Start of Block

-- ==== Sys2Proof/Tests/Slice0.lean ====
section
/-!
SUPPORT. The model's own tests: the ill-formed terms WellFormed refuses, a word written out for every constructor, one
or two steps of every instruction from the vectors of spec/95_test_vectors.md, and a witness for the premises of each
statement that has premises.
-/

namespace Sys2Proof.Tests

open Sys2Proof Sys2Proof.Machine

/-! ## WellFormed refuses an ill-formed term, one for each check (R92, R94) -/

theorem test_gate_with_reject_is_ill_formed : (Instr.gate 0b00100000).wellFormed = false := by decide
theorem test_gate_with_phase_is_ill_formed : (Instr.gate 0b00010000).wellFormed = false := by decide
theorem test_gate_with_broken_ladder_is_ill_formed : (Instr.gate 0b00000001).wellFormed = false := by decide
theorem test_hold_in_phase_three_is_ill_formed :
    (Instr.hold false false 3 true true true).wellFormed = false := by decide
theorem test_noise_in_phase_three_is_ill_formed : (Instr.noise false 3 true true true).wellFormed = false := by decide
theorem test_hold_with_broken_ladder_is_ill_formed :
    (Instr.hold false false 0 false true false).wellFormed = false := by decide
theorem test_noise_with_broken_ladder_is_ill_formed : (Instr.noise false 0 true false true).wellFormed = false := by
  decide
theorem test_first_with_broken_ladder_is_ill_formed : (Instr.first false false true false).wellFormed = false := by
  decide
theorem test_calib_with_broken_ladder_is_ill_formed : (Instr.calib false false false true).wellFormed = false := by
  decide
theorem test_runt_with_b_is_ill_formed : (Instr.runt true).wellFormed = false := by decide
theorem test_long_without_a_is_ill_formed : (Instr.long false false).wellFormed = false := by decide
theorem test_rec_with_broken_ladder_is_ill_formed : (Instr.recOnly false true true).wellFormed = false := by decide
theorem test_tidle_in_end_is_ill_formed : (Instr.tidle false true true true).wellFormed = false := by decide
theorem test_tidle_bit_past_the_frame_is_ill_formed : (Instr.tidle false false false true).wellFormed = false := by
  decide
theorem test_thold_bit_past_the_frame_is_ill_formed : (Instr.thold false false true).wellFormed = false := by decide
theorem test_tend_bit_past_the_frame_is_ill_formed : (Instr.tend true).wellFormed = false := by decide
theorem test_tdone_bit_past_the_frame_is_ill_formed : (Instr.tdone false true).wellFormed = false := by decide

/-! ## Decoding: each word written out from the spec's encoding (R91, R94, R97) -/

theorem test_decode_gate : decode (.vector 0b101000110) = .ok (.gate 0b01000110) := by decide
theorem test_decode_hold : decode (.vector 0b010010110) = .ok (.hold true false 2 true true false) := by decide
theorem test_decode_noise : decode (.vector 0b001101100) = .ok (.noise false 1 true false false) := by decide
theorem test_decode_first : decode (.vector 0b011000111) = .ok (.first true true true true) := by decide
theorem test_decode_calib : decode (.vector 0b001001111) = .ok (.calib false true true true) := by decide
theorem test_decode_runt : decode (.vector 0b001010000) = .ok (.runt false) := by decide
theorem test_decode_zero : decode (.vector 0b001010100) = .ok .zero := by decide
theorem test_decode_one : decode (.vector 0b001010110) = .ok .one := by decide
theorem test_decode_long : decode (.vector 0b001010111) = .ok (.long true true) := by decide
theorem test_decode_rec : decode (.vector 0b011010110) = .ok (.recOnly true true false) := by decide
theorem test_decode_unreachable_phase : decode (.vector 0b001011000) = .error .unreachablePhase := by decide
theorem test_decode_tidle : decode (.selector 0b10010) = .ok (.tidle false false true false) := by decide
theorem test_decode_thold : decode (.selector 0b01101) = .ok (.thold true false true) := by decide
theorem test_decode_tzero : decode (.selector 0b00010) = .ok .tzero := by decide
theorem test_decode_tone : decode (.selector 0b00011) = .ok .tone := by decide
theorem test_decode_tend : decode (.selector 0b00000) = .ok (.tend false) := by decide
theorem test_decode_tdone : decode (.selector 0b00110) = .ok (.tdone true false) := by decide
theorem test_decode_nop : decode (.command 0x0AB) = .ok (.nop 0xAB) := by decide
theorem test_decode_txclr : decode (.command 0x100) = .ok (.txclr 0x00) := by decide
theorem test_decode_txpush : decode (.command 0x24F) = .ok (.txpush 0x4F) := by decide
theorem test_decode_txgo : decode (.command 0x300) = .ok (.txgo 0x00) := by decide
theorem test_decode_rxack : decode (.command 0x400) = .ok (.rxack 0x00) := by decide
theorem test_decode_errclr : decode (.command 0x5AA) = .ok (.errclr 0xAA) := by decide
theorem test_decode_reserved67 : decode (.command 0x7FF) = .ok (.reserved67 true 0xFF) := by decide
theorem test_decode_reserved8F : decode (.command 0xF00) = .ok (.reserved8F 7 0x00) := by decide

/-! ## Small states -/

/-- The test configuration `T` of 95_test_vectors.md with `RX_REJECT_PERIOD = 5` (section 2.3). -/
def cfg5 : Config := { Config.testT with rxRejectPeriod := 5 }

/-- The state after reset, one tick's pins presented, at one of the tick's steps. -/
def at_ (c : Config) (slot : Slot) (t : TickInput) : State :=
  (State.resetWith c).setEnv { slot := slot, inputs := [t], ticks := 0, wire := false }

/-- `RXSTEP` about to run, with a level on `rx_in` and given registers. -/
def rxAt (c : Config) (l : Level) (phase : RxPhase) (level : Level) (elapsed unit : Nat) : State :=
  let s := at_ c .rx (quietInput l)
  s.setRx { s.rx with phase := phase, level := level, elapsed := elapsed, unit := unit }

/-- `TXSTEP` about to run with `TXBUF = 4F 4B` and given registers (vectors T6 to T12). -/
def txAt (phase : TxPhase) (level : Level) (hold idx : Nat) : State :=
  let s := at_ Config.testT .tx (quietInput false)
  (s.setMem { s.mem with txbuf := [(0, 0x4F), (1, 0x4B)] }).setTx ⟨phase, level, hold, idx, 2⟩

End of Block

YOUR ASSIGNMENT =>
Identify the lines in the records above that contain the word "section", then state how many there are and nothing more.

RESPONSE AREA =>
2